Gas will be sufficient, but it won’t be cheap
“We may have enough natural gas, but we’ll pay dearly for it,” is the consensus in Greece as far as the country’s fuel’s sufficiency is concerned.
This is an issue of growing significance in Europe, as the winter period begins with low reserves, a reduced flow from Russia and much of the available liquefied natural gas heading to Asian markets, where demand is huge.
Greece’s Regulatory Authority for Energy (RAE) and gas grid operator DESFA consider the quantities arriving in the country via pipelines from Russia and Azerbaijan as secure. In the first eight months of 2021 those sources accounted for 67% of domestic demand – 13.76% higher than in the same period last year.
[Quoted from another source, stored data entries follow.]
/-- The context and the backing address of a line's colophon, by the tables of the contexts that check it (R159). -/
def State.backOf (s : State) (line : Nat) : Option (Nat × DWord) :=
  s.ctxs.findSome? fun c => ((List.range c.ranges.length).zip c.ranges).findSome? fun (i, r) =>
    if !(c.rctl.getLsbD 0 && c.rctl.getLsbD (4 + i)) then Option.none
    else (List.range (r.len / 4096)).findSome? fun k =>
      match s.walk (r.base + k * 4096) 5 c.root with
      | .error _ => Option.none
      | .ok x =>
        let first := physKey s.domain (x.pa / 4096 * 4096) / 128
        if first ≤ line && line < first + 32 then
          some (c.id, BitVec.ofNat 64 (r.back + (k * 32 + (line - first)) * 16))
        else Option.none

/-- A colophon that is lost (R160). -/
def Colophon.gone : Colophon := { Colophon.none with lost := true }

/-- The die of the L2 that holds a line: that of its home. -/
def State.l2Die (s : State) (line : Nat) : Nat :=
  let h := s.home (line * 128)
  if h < 256 then h / 64 else if h < proxyHome then (h - 256) / 64 else 0

/-- A line homed at a peer that keeps no colophons (R209). -/
def State.unkept (s : State) (line : Nat) : Bool :=
  match s.resolve (line * 128) with
  | .peer p _ => !Config.peerKeeps p
  | _ => false

/-- A colophon of a line leaves the L2: it goes to the backing area, and is lost where that write faults, or where its line goes to a
peer that keeps none (R159, R160). -/
def State.dropColophon (s : State) (line : Nat) (c : Colophon) : State :=
  match s.backOf line with
  | Option.none => s
  | some (ctx, back) =>
    if s.unkept line then { s with colos := put s.colos line Colophon.gone }
    else match s.writeVa (s.l2Die line * 128) ctx true back (leBytes 16 c.bits) with
      | (s, true) => { s with colos := drop s.colos line }
      | (s, false) => { s with colos := put s.colos line Colophon.gone }

/-- The L2 evicts a line, a free choice. -/
def State.evictColophon (s : State) : State :=
  match s.colos[Config.freeChoice (s.free + 1538) % 2 ^ 16]? with
  | Option.none => s
  | some (line, c) => s.dropColophon line c

/-- The colophons of the lines that a predicate holds leave the L2. -/
def State.dropColophons (s : State) (which : Nat → Bool) : State :=
  (s.colos.filter fun p => which p.1).foldl (fun s p => s.dropColophon p.1 p.2) s

/-- The colophon of a line changed, where it is kept or has a backing area. -/
def State.modColophon (s : State) (line : Nat) (f : Colophon → Colophon) : State :=
  match look s.colos line with
  | some c => { s with colos := put s.colos line (f c) }
  | Option.none =>
    match s.backOf line with
    | some (ctx, back) =>
      let core := s.l2Die line * 128
      (s.refill core ctx (.glob line) (some back)).setColophon (.glob line) (f (s.colophon core ctx (.glob line) (some back)))
    | Option.none => s

/-- A record is current (R154). Assumption 14, DEDUCED. -/
def Colophon.current (c : Colophon) (p : Party) : Bool := c.val && c.ltag == p.tag

/-! ## The check (R155) -/

inductive CheckKind where
  | read | write | rmw
  deriving DecidableEq, Repr

/-- Self of R155. -/
def Party.self (p : Party) (id : Nat) (eng : Bool) (clk : Word) : Bool :=
  id == p.id && (if p.engine then (if eng then clk == p.clk else decide (clk.toNat ≤ p.clk.toNat)) else !eng)

/-- Ordered of R155. -/
def State.ordered (s : State) (p : Party) (id : Nat) (clk : Word) : Bool :=
  let k := narrowest (s.coreOfId p id) p.core (id == p.id && !p.engine)
  decide (clk.toNat ≤ ((p.acq.drop k).foldl wordMax 0).toNat)

/-- Check: 0 RAW, 1 WAR, 2 WAW, or no race. `sync` where the access is synchronising (R156). -/
def State.raceKind (s : State) (p : Party) (c : Colophon) (kind : CheckKind) (sync : Bool) : Option Nat :=
  if !c.current p then Option.none
  else if !p.self c.wid c.eng c.wclk && !(sync && c.seq) && !s.ordered p c.wid c.wclk then
    some (if kind = .read then 0 else 2)
  else if kind != .read && c.rclk != 0 && !p.self c.rid false c.rclk && !s.ordered p c.rid c.rclk then some 1
  else Option.none

/-- The accessed word's race record (R161). -/
def Party.record (p : Party) (c : Colophon) (kind : Nat) (va pc : DWord) (off lane part : Nat) (spad : Bool) :
    BitVec 512 :=
  let b (x : Bool) : Nat := if x then 1 else 0
  let war := kind == 1
  let head : Nat :=
    va.toNat + pc.toNat * 2 ^ 64 + p.id * 2 ^ 128 + (if war then c.rid else c.wid) * 2 ^ 152 +
    (if war then c.rclk else c.wclk).toNat * 2 ^ 176 + (if war then 0 else c.wsc) * 2 ^ 208 +
    b (!war && c.eng) * 2 ^ 211 + b c.mr * 2 ^ 212 + kind * 2 ^ 213 + off % 128 / 32 * 2 ^ 215 + lane * 2 ^ 217 +
    c.ltag.toNat * 2 ^ 224 + p.core / 128 * 2 ^ 232 + p.core % 128 * 2 ^ 234 + part * 2 ^ 241 + b spad * 2 ^ 242 +
    b p.engine * 2 ^ 243 + p.clk.toNat * 2 ^ 256
  BitVec.ofNat 512 (head + ((List.range 7).map fun k => (p.acq.getD k 0).toNat * 2 ^ (288 + 32 * k)).sum)

/-! ## Stamps and clocks (R154) -/

/-- The line's record after a write stamps it. -/
def Party.stamp (p : Party) (wsc : Nat) (wclk : Word) (seq : Bool) : Colophon :=
  { wid := p.id, wclk := wclk, wsc := wsc, rid := 0, rclk := 0, ltag := p.tag, mr := false, eng := p.engine, val := true,
    lost := false, seq := seq }

/-- The line's record after a plain read by the party. Assumption 14, DEDUCED. -/
def Party.readStamp (p : Party) (c : Colophon) : Colophon :=
  let c := { c with lost := false }
  let mr := c.mr || (c.rclk != 0 && c.rid != p.id)
  if c.rclk.toNat ≤ p.clk.toNat then { c with rid := p.id, rclk := p.clk, mr := mr } else { c with mr := mr }

/-- The line's record after an RMW, and its WCLK (the rows of R154 for RMWs). Assumption 14, DEDUCED; assumption 27, DEDUCED. -/
def Party.rmwStamp (p : Party) (c : Colophon) (sc : Nat) (release : Bool) : Colophon × Word :=
  let cur := c.current p && c.seq
  if release then
    let k := if cur then wordMax p.clk c.wclk else p.clk
    (p.stamp (if cur then max sc c.wsc else sc) k true, k)
  else if cur then ({ c with lost := false }, c.wclk)
  else (p.stamp sc p.clk true, p.clk)

/-- The acquire row: A[WSC] and C raised where the record is current and the access is scope-matched with the writer.
Assumption 65, DEDUCED. -/
def State.acquire (s : State) (p : Party) (c : Colophon) (sc : Nat) (clk : Word) (acq : List Word) : Word × List Word :=
  let wc := s.coreOfId p c.wid
  let same := c.wid == p.id && !p.engine && !c.eng
  if c.current p && inScope sc p.core wc same && inScope c.wsc wc p.core same then
    (wordMax clk (c.wclk + 1), acq.set c.wsc (wordMax (acq.getD c.wsc 0) c.wclk))
  else (clk, acq)

/-! ## Race records in reporting-only mode (R163) -/

/-- Appends a record to the context's buffer. -/
def State.raceAppend (s : State) (core ctx : Nat) (r : BitVec 512) : State :=
  match s.ctx? ctx with
  | Option.none => s
  | some c =>
    let lost (s : State) : State :=
      if ((s.ctx? ctx).map Ctx.raceDropSeen).getD true then s
      else (s.modCtx ctx fun c => { c with raceDropSeen := true }).tell (.context ctx 0 kindRace)
    match s.readVa core ctx true c.raceBuf 20 with
    | .error _ => lost s
    | .ok h =>
      let s := s.vaRead core ctx c.raceBuf 20
      let wr := leNat (h.take 8)
      let rd := leNat ((h.drop 8).take 8)
      let ovf := leNat (h.drop 16)
      let header (s : State) (off : DWord) (bs : List Byte) : State :=
        match s.writeVa core ctx true (c.raceBuf + off) bs with
        | (s, true) => s
        | (s, false) => lost s
      let overflow (s : State) : State := header s 16 (leBytes 4 (min (ovf + 1) (2 ^ 32 - 1)))
      if (wr + 2 ^ 64 - rd) % 2 ^ 64 = 2 ^ c.raceN then overflow s
      else
        let a := c.raceBuf + BitVec.ofNat 64 (64 + wr % 2 ^ c.raceN * 64)
        match s.writeVa core ctx true a (leBytes 64 r.toNat) with
        | (_, false) => lost (overflow s)
        | (s, true) => header s 0 (leBytes 8 ((wr + 1) % 2 ^ 64))

/-! ## Violation log (R114) -/

/-- Appends an entry and advances the count where its word is writable; a fault on the entry drops it and sends a context event.
Assumption 17, DEDUCED. -/
def State.logViolation (s : State) (core ctx part slot : Nat) (addr : DWord) (kind acc : Nat) (eng : Bool) : State :=
  match s.ctx? ctx with
  | Option.none => s
  | some c =>
    let e : Nat := addr.toNat + (s.timeOf core).toNat * 2 ^ 64 + kind * 2 ^ 128 + acc * 2 ^ 132 + ctx * 2 ^ 134 +
      core / 128 * 2 ^ 140 + core % 128 * 2 ^ 142 + part * 2 ^ 149 + slot * 2 ^ 150 + (if eng then 2 ^ 156 else 0)
    let (s, ok) := s.writeVa core ctx true (c.ctlbase + BitVec.ofNat 64 (c.vioCount.toNat % 16 * 32)) (leBytes 32 e)
    let s := if ok then s else s.tell (.context ctx 0 kindLog)
    match s.writeVa core ctx true (c.ctlbase + 512) (leBytes 4 (c.vioCount + 1).toNat) with
    | (s, true) => s.modCtx ctx fun c => { c with vioCount := c.vioCount + 1 }
    | (s, false) => s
The Greek market may have been bolstered by the operation of the Trans Adriatic Pipeline, via which 1 billion cubic meters of gas is transmitted annually, but it is also exposed to the unstable and very expensive LNG market (33-37%); this forces the competent authorities to remain alert, even if they don’t see any problem for now.
Authorities say the gas loads scheduled up to November are absolutely safeguarded; they also stress there will be normal supply from the spot market, where gas quantities can be found as long as one is willing to pay good money for them.
The situation regarding the local market sufficiency will likely be assessed during the week at a RAE meeting with DESFA and electricity grid operator ADMIE, as power market sufficiency depends on that of natural gas given that 40% of electricity output relies on gas.
The cost of an LNG load has soared from $20 million last year to $90-100 million. During the summer one company in the sector decided to cancel an order due to the high rates, while others resorted to sharing orders in order to cut costs – this is a trend that is expected to dominate the market in the coming months, until rates subside.
Predictably, the high LNG rates have led to shifts in the local gas market, with companies resorting to cheaper contracts wholesalers offer, as they also have the fuel through pipelines, such as DEPA, Mytilineos and the Copelouzos Group.
LNG’s share soared in 2020 due to its low rates, but it has now dropped significantly with the change in rates.